# Father and son enjoying a cuddle



## Dylansmum (Oct 29, 2010)




----------



## janlaw (Feb 7, 2011)

Awww! Good photo!


----------



## kendal (Jul 16, 2009)

that is a lovely photo


----------



## Tressa (Aug 31, 2010)

Really lovely photo.


----------



## embee (Dec 27, 2010)

Just lovely. His groom is great, so nice to see his eyes - that's the dog not the chap


----------



## parapluie (Dec 22, 2010)

Dylan looks so handsome!! What a great photo.


----------



## Dylansmum (Oct 29, 2010)

And later in the day after the afternoon walk - what a difference! 
I hate muddy weather!!!!


----------



## parapluie (Dec 22, 2010)

ahahaha his legs look like tiny sticks! How can they support that head?! ahah I love it. He's so adorable. (And I hate muddy weather too... Rufus, on the other hand, LOVES IT!)


----------



## janlaw (Feb 7, 2011)

Hehe! That's so funny!


----------



## Lilly's mum (Feb 24, 2011)

He's adorable!


----------



## Dave (May 25, 2009)

Dylan looks so happy!


----------



## lady amanda (Nov 26, 2010)

great photos.i love when a cockapoo snuggle


----------



## Enneirda. (Mar 5, 2010)

Great pic!


----------



## Dylansmum (Oct 29, 2010)

Thank you. Dad is seriously in love. He lets Dylan into bed most mornings at 5 or 6am and Dylan goes back to sleep in his arms!
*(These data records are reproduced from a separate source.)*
/-! ## A fatal error of the cycle (40_cycle.md R81, R82, R87) -/

/-- Unless the run is at its end, where nothing is fetched, a fatal error of the cycle is the step's. -/
theorem step_of_cycle_fault {s : State} {f : Fault} (hbudget : s.budget ≠ some 0) (h : cycle s = .fault f) :
    step s = .fault f := by
  cases hb : s.budget with
  | none => rw [step_idle hb, h]
  | some k =>
    cases k with
    | zero => exact absurd hb hbudget
    | succ k => rw [step_running hb, h, spend_fault]

/-- A word whose opcode the map gives no mnemonic ends the cycle with UnknownOpcode (40_cycle.md R82). -/
theorem cycle_unmapped {s : State} (hpc : s.pc < s.cfg.memSize)
    (h : ∀ m, s.cfg.opcodeMap.opcodeOf m ≠ opcodeField (s.word s.pc)) :
    cycle s = .fault (.unknownOpcode (opcodeField (s.word s.pc))) :=
  cycle_undecoded hpc (decode_error.mpr ⟨rfl, h⟩)

/-- A word with the opcode a one-to-one map gives a mnemonic decodes to it, with the operands of the word's
fields (30_encoding.md R60, R61). -/
theorem decode_of_opcodeOf {map : OpcodeMap} (hmap : map.wf = true) {m : Mnemonic} {w : Word}
    (h : map.opcodeOf m = opcodeField w) :
    decode map w = .ok (m.withOperands (destField w) (src1Field w) (src2Of w)) := by
  rw [decode, ← h, OpcodeMap.mnemonicOf?_opcodeOf hmap]

/-- Settles O11: the lookup of an unmapped opcode finds nothing, and that of a one-to-one map inverts the map. -/
theorem unmappedOpcodeFaults : Obligations.UnmappedOpcodeFaults := fun _ hbudget hpc =>
  ⟨fun h => step_of_cycle_fault hbudget (cycle_unmapped hpc h), fun _ hmap h => decode_of_opcodeOf hmap h⟩

/-- Settles O12: by the equation of the step in each case of the budget. -/
theorem budgetCountsCompletedCycles : Obligations.BudgetCountsCompletedCycles := by
  refine fun s => ⟨fun k t hb hc => ?completed, fun k f hb hc => ?fatal, step_exhausted⟩
  case completed =>
    exact ⟨t.setBudget (some k), by rw [step_running hb, hc, spend_next], rfl, rfl, rfl, rfl, rfl, rfl⟩
  case fatal => rw [step_running hb, hc, spend_fault]

/-! ## The loop of a run (40_cycle.md R90) -/

section RunLoop
variable (k n : Nat) {s t : State}

@[simp] theorem runLoop_zero (s : State) : runLoop k 0 s = (s, .ok) := rfl

theorem runLoop_next (h : cycle s = .next t) : runLoop k (n + 1) s = runLoop (k + 1) n t := by
  rw [runLoop, h]

theorem runLoop_fault {f : Fault} (h : cycle s = .fault f) :
    runLoop k (n + 1) s = (s, .err { fault := f, cycle := k, pc := s.pc }) := by
  rw [runLoop, h]

theorem runLoop_refused {r : Refusal} (h : cycle s = .refused r) : runLoop k (n + 1) s = (s, .refused r) := by
  rw [runLoop, h]
end RunLoop

theorem completes_zero {s t : State} : Completes 0 s t ↔ s = t :=
  ⟨fun h => by cases h; rfl, fun h => h ▸ .none s⟩

theorem completes_succ {n : Nat} {s u : State} :
    Completes (n + 1) s u ↔ ∃ t, cycle s = .next t ∧ Completes n t u :=
  ⟨fun h => by cases h with | more _ _ t _ hc ht => exact ⟨t, hc, ht⟩, fun ⟨t, hc, ht⟩ => .more n s t u hc ht⟩

/-- The loop returns Ok exactly when all the cycles it has to go complete. -/
theorem runLoop_eq_ok {k n : Nat} {s t : State} : runLoop k n s = (t, .ok) ↔ Completes n s t := by
  induction n generalizing k s with
  | zero => simp [completes_zero]
  | succ n ih =>
    rw [completes_succ]
    cases hc : cycle s with
    | next u => simp [runLoop_next k n hc, ih]
    | fault f => simp [runLoop_fault k n hc]
    | refused r => simp [runLoop_refused k n hc]

/-- The loop returns an error exactly when `j` cycles complete, fewer than it has to go, and the next one is fatal.
The error counts the `k` cycles completed before the loop as well. -/
theorem runLoop_eq_err {k n : Nat} {s t : State} {e : EngineError} :
    runLoop k n s = (t, .err e) ↔
      ∃ j < n, e.cycle = k + j ∧ Completes j s t ∧ cycle t = .fault e.fault ∧ e.pc = t.pc := by
  induction n generalizing k s with
  | zero => simp
  | succ n ih =>
    -- `j = 0` needs this first cycle to be the fatal one.
    have hstart (hlive : cycle s ≠ .fault e.fault) :
        ¬ (e.cycle = k + 0 ∧ s = t ∧ cycle t = .fault e.fault ∧ e.pc = t.pc) := by
      rintro ⟨-, rfl, hf, -⟩
      exact hlive hf
    rw [Nat.exists_lt_succ_left, completes_zero]
    simp only [completes_succ]
    cases hc : cycle s with
    | next u =>
      simp only [runLoop_next k n hc, ih, hstart (by simp [hc]), false_or, Host.Outcome.next.injEq, exists_eq_left',
        Nat.add_assoc, Nat.add_comm 1]
    | fault f =>
      simp only [runLoop_fault k n hc, Prod.mk.injEq, RunResult.err.injEq, reduceCtorEq, false_and, and_false,
        exists_false, or_false]
      constructor
      · rintro ⟨rfl, rfl⟩
        exact ⟨rfl, rfl, hc, rfl⟩
      · rintro ⟨hk, rfl, hf, hpc⟩
        cases hc.symm.trans hf
        exact ⟨rfl, by rw [← hpc, ← Nat.add_zero k, ← hk]⟩
    | refused r =>
      simp only [runLoop_refused k n hc, hstart (by simp [hc]), Prod.mk.injEq, reduceCtorEq, false_and, and_false,
        exists_false, or_self]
More than I would do!


----------



## wilfiboy (Sep 18, 2010)

Lovely photo but before I opened it up I expected to see Dylan and a rather handsome poodle lol x


----------



## parapluie (Dec 22, 2010)

wilfiboy said:


> Lovely photo but before I opened it up I expected to see Dylan and a rather handsome poodle lol x


ahahaha was it quite a shock?


----------